[What you have to do]
What lines in the listing include "isEmpty"? Return a copy of each.

[Data for analysis]
┄┄┄┄┄┄┄┄┄┄┄┄┄┄┄┄┄┄┄┄

/-- Performs one entry on the bytes that `read` gives; a target that cannot be read takes no update (R262), and its slot
returns ones. -/
def performEntry (hub : Nat) (read : Nat → Nat → Got) (acc : Performed) (x : Nat × AtomicEntry) : Performed :=
  let e := x.2
  let n := atomicWidth e
  let g := read e.target n
  if g.status != .ok then
    { acc with olds := acc.olds ++ [(x.1, 2 ^ (8 * n) - 1)], status := worse acc.status g.status,
               node := if statusRank g.status < statusRank acc.status then g.node else acc.node }
  else
    let old := leNat (overBytes acc.bytes e.target g.data)
    let new := leBytes n (atomicNew e old)
    { acc with bytes := (List.range n).foldl (fun t i => Tbl.put t (e.target + i) ((new[i]?).getD 0)) acc.bytes,
               items := acc.items ++ [if saNode e.target == hub then .bytes (saOff e.target) new else .remote e.target new],
               olds := acc.olds ++ [(x.1, old)], flags := acc.flags ||| atomicFlags e old }

/-- Performs entries in order. -/
def performAll (hub : Nat) (read : Nat → Nat → Got) (es : List (Nat × AtomicEntry)) : Performed :=
  es.foldl (performEntry hub read) {}

/-! ### ATOMIC_BATCH at the requester (R363 to R370) -/

/-- A resolved write of an old value, as items of the redo record: its bytes, or its place when a remote owner returns it. -/
def oldItems (slot : Nat) (known : Bool) (puts : List Put) : List RedoItem :=
  (puts.foldl (fun (acc : Nat × List RedoItem) p =>
    let n := p.data.length
    let item : RedoItem := match p.target with
      | .here off => if known then .bytes off p.data else .oldHere slot acc.1 n off
      | .far sa => if known then .remote sa p.data else .oldFar slot acc.1 n sa
      | .copy node line off =>
        if known then .remote (saOf node (line * 128 + off)) p.data else .oldFar slot acc.1 n (saOf node (line * 128 + off))
      | .host ld hpa => if known then .host ld hpa p.data else .oldHost slot acc.1 n ld hpa
    (acc.1 + n, acc.2 ++ [item])) (0, [])).2

/-- Where an old value is written. -/
def oldWrite (d : Descriptor) (slot value : Nat) : WriteReq := rowWrite d 1 (d.ptr1 + 8 * slot) (leBytes 8 value) false

/-- Entries of one message to an owner: at most 15, in 512 bytes. -/
def atomicParts (es : List (Nat × AtomicEntry)) : List (Nat × List (Nat × AtomicEntry)) :=
  (dedup (es.map (fun e => saNode e.2.target))).flatMap (fun o =>
    let mine := es.filter (fun e => saNode e.2.target == o)
    (chunks 15 mine.length mine).map (fun c => (o, c)))

/-- PART of a message: the number of its first entry. -/
def partOf (es : List (Nat × AtomicEntry)) : Nat := ((es.head?).map (·.1)).getD 0

/-- Sends the CHECK messages of owners that have not been asked (R370). -/
def sendChecks (s : State) (w : Work) (scope : Nat) (parts : List (Nat × List (Nat × AtomicEntry))) : State :=
  parts.foldl (fun s p =>
    if w.owners.any (fun o => o.1 == p.1) then s
    else
      let tag := s.fabric.nextTag
      let s := emit (openTx s p.1 (.check w.queue w.seq) w.tenant (partOf p.2) 0)
        (.atomic p.1 w.tenant tag scope true w.queue w.seq (partOf p.2) (p.2.map (·.2)))
      modWork s w.queue w.seq (fun x => if x.owners.any (fun o => o.1 == p.1) then x else { x with owners := x.owners ++ [(p.1, 0)] })) s

/-- Whether a CHECK of a descriptor is unanswered. -/
def checkOpen (s : State) (w : Work) : Bool :=
  s.fabric.outstanding.any (fun o => match o.await with
    | .check q n => q == w.queue && n == w.seq
    | _ => false)

/-- Forms the redo record of an ATOMIC_BATCH: after-images, operations for FABRIC owners, and old values (R370). -/
def atomicForm (s : State) (w : Work) (scope : Nat) (es far : List (Nat × AtomicEntry)) : State :=
  let d := w.desc
  let near := es.filter (fun e => !far.any (fun f => f.1 == e.1))
  let p := performAll (hubNode s) (fun sa n => readSa s w sa n) near
  let known (i : Nat) : Option Nat := (p.olds.find? (fun o => o.1 == i)).map (·.2)
  let slots := es.map (fun e => (e.1, resolve s w false (oldWrite d e.1 ((known e.1).getD 0))))
  let r := Puts.all (slots.map (·.2))
  let reads := Got.all (near.map (fun e => (readSa s w e.2.target (atomicWidth e.2)).mute))
  if !(reads.needs ++ r.needs).isEmpty then askAll s w (reads.needs ++ r.needs)
  else if r.status == .permission || reads.status == .permission || r.status == .translationFault
      || reads.status == .stateLost || r.status == .stateLost then
    runPlan s w { status := worse r.status reads.status,
                  node := if statusRank r.status < statusRank reads.status then r.node else reads.node,
                  refused := reads.refused, writes := es.map (fun e => oldWrite d e.1 0) }
  else
    let ops := (atomicParts far).map (fun q => RedoItem.atomic q.1 (partOf q.2) scope (q.2.map (·.1)) (q.2.map (·.2)))
    let olds := slots.flatMap (fun x => oldItems x.1 (known x.1).isSome x.2.puts)
    formRedo s w (p.items ++ ops ++ olds) (worse p.status r.status)
      (if statusRank r.status < statusRank p.status then r.node else p.node) p.flags 0 0 0

/-- ATOMIC_BATCH: its checks, its guards, the CHECKs of other hubs, then its redo record. -/
def atomicRun (s : State) (w : Work) : State :=
  let d := w.desc
  let n := d.count
  let scope := bits d.param 0 2
  let hub := hubNode s
  if n == 0 || 1048576 < n || scope == 3 then runPlan s w (.stop .formatUnsupported)
  else
    let g := readPtr s w 0 0 (32 * n)
    if !g.needs.isEmpty then askAll s w g.needs
    else
      let list := (chunks 32 n g.data).map parseAtomic
      let es := (List.range list.length).zip list
      let undef : List WriteReq := es.map (fun e => oldWrite d e.1 0)
      if g.status != .ok then runPlan s w { Plan.stop g.status g.node with refused := g.refused, writes := if g.status == .permission then undef else [] }
      else if list.any badAtomic then runPlan s w (.stop .formatUnsupported)
      else
        let here := es.filter (fun e => saNode e.2.target == hub)
        let away := es.filter (fun e => saNode e.2.target != hub)
        let off (e : Nat × AtomicEntry) : Nat := saOff e.2.target
        let barred := here.filter (fun e => !saWellFormed e.2.target || !permits s w.tenant (off e) (atomicWidth e.2) true)
        let far := if scope == 2 then away else []
        let guards := dedup (here.map (fun e => off e / 128)
          ++ (away.filter (fun e => !far.any (fun f => f.1 == e.1))).map (fun e => farGuard (saNode e.2.target) (off e / 128)))
        let needs := here.flatMap (fun e => (deepPages s (off e) 8).map Need.deep ++ (linesToWrite s (off e) (atomicWidth e.2)).map Need.lineWrite)
        let parts := atomicParts (away.filter (fun e => (domainHubs s).contains (saNode e.2.target)))
        if hubOnly s && !away.isEmpty then runPlan s w (.stop .scopeUnsupported)
        else if !barred.isEmpty && w.restored && barred.all (fun e => onlyAbsent s w.tenant (off e) (atomicWidth e.2) true) then
          runPlan s w (.stop .stateLost hub)
        else if !barred.isEmpty then
          runPlan s w { Plan.stop .permission hub with refused := barred.map off, writes := undef }
        else if !needs.isEmpty then askAll s w needs
        else match w.owners.find? (fun o => o.2 == 2) with
          | some o => runPlan s w { Plan.stop .permission o.1 with writes := undef }
          | none =>
            match away.find? (fun e => !reachable s (saNode e.2.target)
                || w.owners.any (fun o => o.1 == saNode e.2.target && o.2 == 3)) with
            | some e => runPlan s w (.stop .nodeUnreachable (saNode e.2.target))
            | none =>
              if guardBlocked s w.stamp guards then modWork s w.queue w.seq (fun x => { x with phase := .waiting })
              else
                let s := modWork (displace s w.stamp guards) w.queue w.seq (fun x => { x with guards := guards, phase := .formed })
                if parts.any (fun p => !w.owners.any (fun o => o.1 == p.1)) then sendChecks s w scope parts
                else if checkOpen s w then s
                else atomicForm s { w with guards := guards, phase := .formed } scope es far

/-- ATOMIC_BATCH (R363). -/
def execAtomicBatch (queue : Nat) (seq : Seq48) (s : State) : Host.Outcome State Fault Refusal :=
  act s (fun s => match workOf s queue seq with
    | none => s
    | some w => if mayRun s w shapeAtomic then atomicRun s w else s)

/-! ### ATOMIC at the owner (R370) -/

/-- Whether a target lies in a REPLICATED table whose primary this hub is (R421). -/
def targetsPrimary (s : State) (off : Nat) : Bool :=
  s.comp.live.tables.any (fun e =>
    let p := entryAt e.2.map0 0
    isReplicated e.2 && p.node == hubNode s && decide (p.base ≤ off) && decide (off < p.base + e.2.rows * strideOf e.2))

/-- The check of R68 of an ATOMIC's targets: the offsets refused. -/
def atomicRefused (s : State) (tenant : Nat) (entries : List AtomicEntry) : List Nat :=
  (entries.filter (fun e => !permits s tenant (saOff e.target) (atomicWidth e) true)).map (fun e => saOff e.target)

/-- Answers an ATOMIC that a target refuses. -/
def refuseAtomic (s : State) (m : MsgHeader) (offs : List Nat) : State :=
  emit (offs.foldl (fun s o => refuse s m.tenant o 1 (some m.src)) s) (.atomicRsp m.src m.tag .permission [])

/-- ATOMIC_CHECK: the owner checks and keeps nothing (R370). -/
def execAtomicCheck (m : MsgHeader) (_scope _queue : Nat) (_seq : Seq48) (_part : Nat) (entries : List AtomicEntry) (s : State) :
    Host.Outcome State Fault Refusal :=
  act s (fun s => if !isMember s m.src then emit s (.atomicRsp m.src m.tag .permission []) else match atomicRefused s m.tenant entries with
    | [] => emit s (.atomicRsp m.src m.tag .ok [])
    | offs => refuseAtomic s m offs)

┄┄┄┄┄┄┄┄┄┄┄┄┄┄┄┄┄┄┄┄

[The answer]
  if !(reads.needs ++ r.needs).isEmpty then askAll s w (reads.needs ++ r.needs)
    if !g.needs.isEmpty then askAll s w g.needs
        if hubOnly s && !away.isEmpty then runPlan s w (.stop .scopeUnsupported)
        else if !barred.isEmpty && w.restored && barred.all (fun e => onlyAbsent s w.tenant (off e) (atomicWidth e.2) true) then
        else if !barred.isEmpty then
        else if !needs.isEmpty then askAll s w needs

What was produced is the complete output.